-- ==== Sys2Proof/Tests/Slice0.lean ====
section
/-! SUPPORT. The model's own tests, each a named theorem on fixed values. The words and the expected results are those
of 95_test_vectors.md (V-…, W…), or are written out from the patterns of R75 and the rules named beside them. The last
part holds, for every obligation with hypotheses, concrete values that meet them. -/

namespace Sys2Proof.Tests

open Sys2Proof.Machine

/-! ### Helpers -/

/-- The reset state with a word at PC. -/
def start (op : Word) : State := State.reset.placeWord op

/-- Some registers set. -/
def withRegs (rs : List (Nibble × Byte)) (s : State) : State := rs.foldl (fun s r => s.writeV r.1 r.2) s

/-- Bytes from an address on. -/
def withBytes (a : Nat) (bs : List Byte) (s : State) : State := { s with mem := s.mem.copyImage a bs }

/-- The next operation is a `Step` with these inputs. -/
def withInputs (keys : Word) (rnd : Byte) (s : State) : State := { s with schedule := [.step keys rnd] }

/-- One reading of the next state. -/
def view {α : Type} (o : Host.Outcome State Fault Refusal) (f : State → α) : Option α :=
  match o with
  | .next t => some (f t)
  | .fault _ | .refused _ => none

/-- Vx, VF and PC after one operation. -/
def regsAfter (x : Nibble) (s : State) : Option (Byte × Byte × Word) :=
  view (step s) fun t => (t.readV x, t.readV 15, t.pc)

/-- PC and FAULT after one operation. -/
def faultAfter (s : State) : Option (Word × Option FaultRecord) := view (step s) fun t => (t.pc, t.fault)

/-- Three memory bytes after one operation. -/
def bytesAfter (a b c : Nat) (s : State) : Option (Byte × Byte × Byte) :=
  view (step s) fun t => (t.mem.read a, t.mem.read b, t.mem.read c)

/-- VF and some pixels after one operation. -/
def pixelsAfter (ps : List (Fin 64 × Fin 32)) (s : State) : Option (Byte × List Bool) :=
  view (step s) fun t => (t.readV 15, ps.map fun p => t.fb.pixel p.1 p.2)

/-- ST and the tone events after one operation. -/
def toneAfter (s : State) : Option (Byte × List ToneEvent) := view (step s) fun t => (t.st, t.events)

/-! ### Well-formedness: the one check refuses an ill-formed term (R71, R73) -/

theorem test_wf_refuses_sixteen_rows : (Instr.drw 0 0 16).wellFormed = false := by decide
theorem test_wf_accepts_fifteen_rows : (Instr.drw 0 0 15).wellFormed = true := by decide

/-! ### Decoding: a word of each row of R75, which is of the row, and its instruction -/

theorem test_decode_cls : 0x00E0#16 &&& 0xFFFF#16 = 0x00E0#16 ∧ decode 0x00E0#16 = some .cls := by decide
theorem test_decode_ret : 0x00EE#16 &&& 0xFFFF#16 = 0x00EE#16 ∧ decode 0x00EE#16 = some .ret := by decide
theorem test_decode_jp : 0x1ABC#16 &&& 0xF000#16 = 0x1000#16 ∧ decode 0x1ABC#16 = some (.jp 0xABC#12) := by decide
theorem test_decode_call : 0x2210#16 &&& 0xF000#16 = 0x2000#16 ∧ decode 0x2210#16 = some (.call 0x210#12) := by
  decide
theorem test_decode_seImm : 0x3113#16 &&& 0xF000#16 = 0x3000#16 ∧ decode 0x3113#16 = some (.seImm 1 0x13#8) := by
  decide
theorem test_decode_sneImm : 0x4E12#16 &&& 0xF000#16 = 0x4000#16 ∧ decode 0x4E12#16 = some (.sneImm 14 0x12#8) := by
  decide
theorem test_decode_seReg : 0x5120#16 &&& 0xF00F#16 = 0x5000#16 ∧ decode 0x5120#16 = some (.seReg 1 2) := by decide
theorem test_decode_ldImm : 0x6A05#16 &&& 0xF000#16 = 0x6000#16 ∧ decode 0x6A05#16 = some (.ldImm 10 0x05#8) := by
  decide
theorem test_decode_addImm : 0x71FF#16 &&& 0xF000#16 = 0x7000#16 ∧ decode 0x71FF#16 = some (.addImm 1 0xFF#8) := by
  decide
theorem test_decode_ldReg : 0x83F0#16 &&& 0xF00F#16 = 0x8000#16 ∧ decode 0x83F0#16 = some (.ldReg 3 15) := by decide
theorem test_decode_or : 0x8121#16 &&& 0xF00F#16 = 0x8001#16 ∧ decode 0x8121#16 = some (.or 1 2) := by decide
theorem test_decode_and : 0x8122#16 &&& 0xF00F#16 = 0x8002#16 ∧ decode 0x8122#16 = some (.and 1 2) := by decide
theorem test_decode_xor : 0x8123#16 &&& 0xF00F#16 = 0x8003#16 ∧ decode 0x8123#16 = some (.xor 1 2) := by decide
theorem test_decode_addReg : 0x80F4#16 &&& 0xF00F#16 = 0x8004#16 ∧ decode 0x80F4#16 = some (.addReg 0 15) := by
  decide
theorem test_decode_sub : 0x8F15#16 &&& 0xF00F#16 = 0x8005#16 ∧ decode 0x8F15#16 = some (.sub 15 1) := by decide
theorem test_decode_shr : 0x8236#16 &&& 0xF00F#16 = 0x8006#16 ∧ decode 0x8236#16 = some (.shr 2 3) := by decide
theorem test_decode_subn : 0x8017#16 &&& 0xF00F#16 = 0x8007#16 ∧ decode 0x8017#16 = some (.subn 0 1) := by decide
theorem test_decode_shl : 0x820E#16 &&& 0xF00F#16 = 0x800E#16 ∧ decode 0x820E#16 = some (.shl 2 0) := by decide
theorem test_decode_sneReg : 0x9120#16 &&& 0xF00F#16 = 0x9000#16 ∧ decode 0x9120#16 = some (.sneReg 1 2) := by decide
theorem test_decode_ldI : 0xA123#16 &&& 0xF000#16 = 0xA000#16 ∧ decode 0xA123#16 = some (.ldI 0x123#12) := by decide
theorem test_decode_jpV0 : 0xBFFF#16 &&& 0xF000#16 = 0xB000#16 ∧ decode 0xBFFF#16 = some (.jpV0 0xFFF#12) := by decide
theorem test_decode_rnd : 0xC40F#16 &&& 0xF000#16 = 0xC000#16 ∧ decode 0xC40F#16 = some (.rnd 4 0x0F#8) := by decide
theorem test_decode_drw : 0xDF15#16 &&& 0xF000#16 = 0xD000#16 ∧ decode 0xDF15#16 = some (.drw 15 1 5) := by decide
theorem test_decode_skp : 0xE09E#16 &&& 0xF0FF#16 = 0xE09E#16 ∧ decode 0xE09E#16 = some (.skp 0) := by decide
theorem test_decode_sknp : 0xE3A1#16 &&& 0xF0FF#16 = 0xE0A1#16 ∧ decode 0xE3A1#16 = some (.sknp 3) := by decide
theorem test_decode_ldVxDt : 0xF507#16 &&& 0xF0FF#16 = 0xF007#16 ∧ decode 0xF507#16 = some (.ldVxDt 5) := by decide
theorem test_decode_ldVxKey : 0xF30A#16 &&& 0xF0FF#16 = 0xF00A#16 ∧ decode 0xF30A#16 = some (.ldVxKey 3) := by decide
theorem test_decode_ldDtVx : 0xF515#16 &&& 0xF0FF#16 = 0xF015#16 ∧ decode 0xF515#16 = some (.ldDtVx 5) := by decide
theorem test_decode_ldStVx : 0xF118#16 &&& 0xF0FF#16 = 0xF018#16 ∧ decode 0xF118#16 = some (.ldStVx 1) := by decide
theorem test_decode_addI : 0xF21E#16 &&& 0xF0FF#16 = 0xF01E#16 ∧ decode 0xF21E#16 = some (.addI 2) := by decide
theorem test_decode_ldGlyph : 0xF029#16 &&& 0xF0FF#16 = 0xF029#16 ∧ decode 0xF029#16 = some (.ldGlyph 0) := by decide
theorem test_decode_ldBcd : 0xF033#16 &&& 0xF0FF#16 = 0xF033#16 ∧ decode 0xF033#16 = some (.ldBcd 0) := by decide
theorem test_decode_storeRegs : 0xF155#16 &&& 0xF0FF#16 = 0xF055#16 ∧ decode 0xF155#16 = some (.storeRegs 1) := by
  decide
theorem test_decode_loadRegs : 0xF265#16 &&& 0xF0FF#16 = 0xF065#16 ∧ decode 0xF265#16 = some (.loadRegs 2) := by
  decide

/-- The illegal words of V-E1 to V-E14. -/
theorem test_decode_illegal_words :
    [0x0000#16, 0x0123#16, 0x00E1#16, 0x00FF#16, 0x00EF#16, 0x5121#16, 0x8008#16, 0x800F#16, 0x9001#16, 0xE000#16,
      0xE19F#16, 0xF000#16, 0xF075#16, 0xF01F#16].map decode = List.replicate 14 none := by decide

/-- W9: the byte at the lower address is the high one. -/
theorem test_decode_bytes : decodeBytes [0x6A#8, 0x05#8, 0x77#8] = .ok (.ldImm 10 0x05#8, [0x77#8]) := by rfl
theorem test_decode_bytes_too_short : decodeBytes [0x6A#8] = .error .tooShort := by rfl
theorem test_decode_table_word : decodeTableWord 16 0x2210 = some (.call 0x210#12) := by decide

/-! ### Fetch and faults (L2.1, L2.7) -/

/-- V-E15. -/
theorem test_fetch_last_word :
    faultAfter (withBytes 0xFFE [0x12#8, 0x34#8] { State.reset with pc := 0x0FFE#16 }) = some (0x0234#16, none) := by
  decide
/-- V-E16. -/
theorem test_fetch_out_of_bounds : faultAfter { State.reset with pc := 0x0FFF#16 } =
    some (0x0FFF#16, some ⟨.outOfBoundsFetch, 0x0FFF#16, none⟩) := by decide
/-- V-E18. -/
theorem test_fetch_odd_pc : regsAfter 10 (withBytes 0x201 [0x6A#8, 0x07#8] { State.reset with pc := 0x0201#16 }) =
    some (0x07#8, 0x00#8, 0x0203#16) := by decide
/-- V-E1. -/
theorem test_illegal_instruction : faultAfter State.reset =
    some (0x0200#16, some ⟨.illegalInstruction, 0x0200#16, some 0x0000#16⟩) := by decide
/-- V-X5: a step while FAULT holds a record does nothing. -/
theorem test_latched_fault_stops :
    regsAfter 0 { start 0x6005#16 with fault := some ⟨.stackUnderflow, 0x0200#16, some 0x00EE#16⟩ } =
    some (0x00#8, 0x00#8, 0x0200#16) := by decide
/-- V-X6: a tick while FAULT holds a record counts. -/
theorem test_tick_while_faulted : view (step { State.reset with
      dt := 0x05#8, st := 0x01#8, schedule := [.tick]
      fault := some ⟨.illegalInstruction, 0x0200#16, some 0x0000#16⟩ }) (fun t => (t.dt, t.st, t.events)) =
    some (0x04#8, 0x00#8, [.stop]) := by decide
/-- V-X2: no event where ST stays above 0. -/
theorem test_tick_without_event :
    toneAfter { State.reset with st := 0x02#8, schedule := [.tick] } = some (0x01#8, []) := by decide
/-- V-X3: a timer at 0 stays at 0. -/
theorem test_tick_at_zero :
    toneAfter { State.reset with schedule := [.tick] } = some (0x00#8, []) := by decide
/-- R255: where the host may skip, `Skip` clears FAULT and passes the instruction. -/
theorem test_skip_offered :
    view (skipOp true { State.reset with fault := some ⟨.illegalInstruction, 0x0200#16, some 0x0000#16⟩ })
      (fun t => (t.pc, t.fault)) = some (0x0202#16, none) := by decide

::::

* [Exercise aim]: What you should output is every line of the records above, from the first through the line containing "def withBytes (a", unchanged.

* [Solution for this problem]:
-- ==== Sys2Proof/Tests/Slice0.lean ====
section
/-! SUPPORT. The model's own tests, each a named theorem on fixed values. The words and the expected results are those
of 95_test_vectors.md (V-…, W…), or are written out from the patterns of R75 and the rules named beside them. The last
part holds, for every obligation with hypotheses, concrete values that meet them. -/

namespace Sys2Proof.Tests

open Sys2Proof.Machine

/-! ### Helpers -/

/-- The reset state with a word at PC. -/
def start (op : Word) : State := State.reset.placeWord op

/-- Some registers set. -/
def withRegs (rs : List (Nibble × Byte)) (s : State) : State := rs.foldl (fun s r => s.writeV r.1 r.2) s

/-- Bytes from an address on. -/
def withBytes (a : Nat) (bs : List Byte) (s : State) : State := { s with mem := s.mem.copyImage a bs }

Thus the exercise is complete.